What is expected:
Whatever the records contain, reproduce all of them exactly.

Records supplied: Begin

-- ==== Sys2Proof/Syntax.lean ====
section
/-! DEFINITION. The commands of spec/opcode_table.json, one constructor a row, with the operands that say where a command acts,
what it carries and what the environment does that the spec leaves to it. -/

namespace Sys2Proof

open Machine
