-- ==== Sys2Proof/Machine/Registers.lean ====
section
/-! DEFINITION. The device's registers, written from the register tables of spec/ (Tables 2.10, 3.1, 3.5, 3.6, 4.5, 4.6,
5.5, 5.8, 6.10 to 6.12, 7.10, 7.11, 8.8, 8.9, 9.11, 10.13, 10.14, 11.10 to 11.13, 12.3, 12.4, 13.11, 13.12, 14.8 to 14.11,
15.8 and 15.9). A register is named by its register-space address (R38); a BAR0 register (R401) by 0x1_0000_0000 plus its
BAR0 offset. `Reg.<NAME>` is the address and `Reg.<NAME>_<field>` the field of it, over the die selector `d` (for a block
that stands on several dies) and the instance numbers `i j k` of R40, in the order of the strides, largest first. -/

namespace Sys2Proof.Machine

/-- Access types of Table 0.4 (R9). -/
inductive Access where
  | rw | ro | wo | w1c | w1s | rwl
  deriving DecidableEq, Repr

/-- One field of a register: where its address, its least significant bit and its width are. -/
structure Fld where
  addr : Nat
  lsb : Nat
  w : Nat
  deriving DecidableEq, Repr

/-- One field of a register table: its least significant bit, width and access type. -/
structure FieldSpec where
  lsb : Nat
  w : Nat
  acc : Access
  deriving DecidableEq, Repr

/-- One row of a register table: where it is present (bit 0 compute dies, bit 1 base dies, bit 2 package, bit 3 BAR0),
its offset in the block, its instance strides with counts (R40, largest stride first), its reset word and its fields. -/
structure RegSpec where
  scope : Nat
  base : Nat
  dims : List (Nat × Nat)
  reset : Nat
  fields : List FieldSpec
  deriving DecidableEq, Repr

Records supplied: End

Exercise answer:
-- ==== Sys2Proof/Syntax.lean ====
section
/-! DEFINITION. The commands of spec/opcode_table.json, one constructor a row, with the operands that say where a command acts,
what it carries and what the environment does that the spec leaves to it. -/

namespace Sys2Proof

open Machine
-- ==== Sys2Proof/Machine/Registers.lean ====
section
/-! DEFINITION. The device's registers, written from the register tables of spec/ (Tables 2.10, 3.1, 3.5, 3.6, 4.5, 4.6,
5.5, 5.8, 6.10 to 6.12, 7.10, 7.11, 8.8, 8.9, 9.11, 10.13, 10.14, 11.10 to 11.13, 12.3, 12.4, 13.11, 13.12, 14.8 to 14.11,
15.8 and 15.9). A register is named by its register-space address (R38); a BAR0 register (R401) by 0x1_0000_0000 plus its
BAR0 offset. `Reg.<NAME>` is the address and `Reg.<NAME>_<field>` the field of it, over the die selector `d` (for a block
that stands on several dies) and the instance numbers `i j k` of R40, in the order of the strides, largest first. -/

namespace Sys2Proof.Machine

/-- Access types of Table 0.4 (R9). -/
inductive Access where
  | rw | ro | wo | w1c | w1s | rwl
  deriving DecidableEq, Repr

/-- One field of a register: where its address, its least significant bit and its width are. -/
structure Fld where
  addr : Nat
  lsb : Nat
  w : Nat
  deriving DecidableEq, Repr

/-- One field of a register table: its least significant bit, width and access type. -/
structure FieldSpec where
  lsb : Nat
  w : Nat
  acc : Access
  deriving DecidableEq, Repr

/-- One row of a register table: where it is present (bit 0 compute dies, bit 1 base dies, bit 2 package, bit 3 BAR0),
its offset in the block, its instance strides with counts (R40, largest stride first), its reset word and its fields. -/
structure RegSpec where
  scope : Nat
  base : Nat
  dims : List (Nat × Nat)
  reset : Nat
  fields : List FieldSpec
  deriving DecidableEq, Repr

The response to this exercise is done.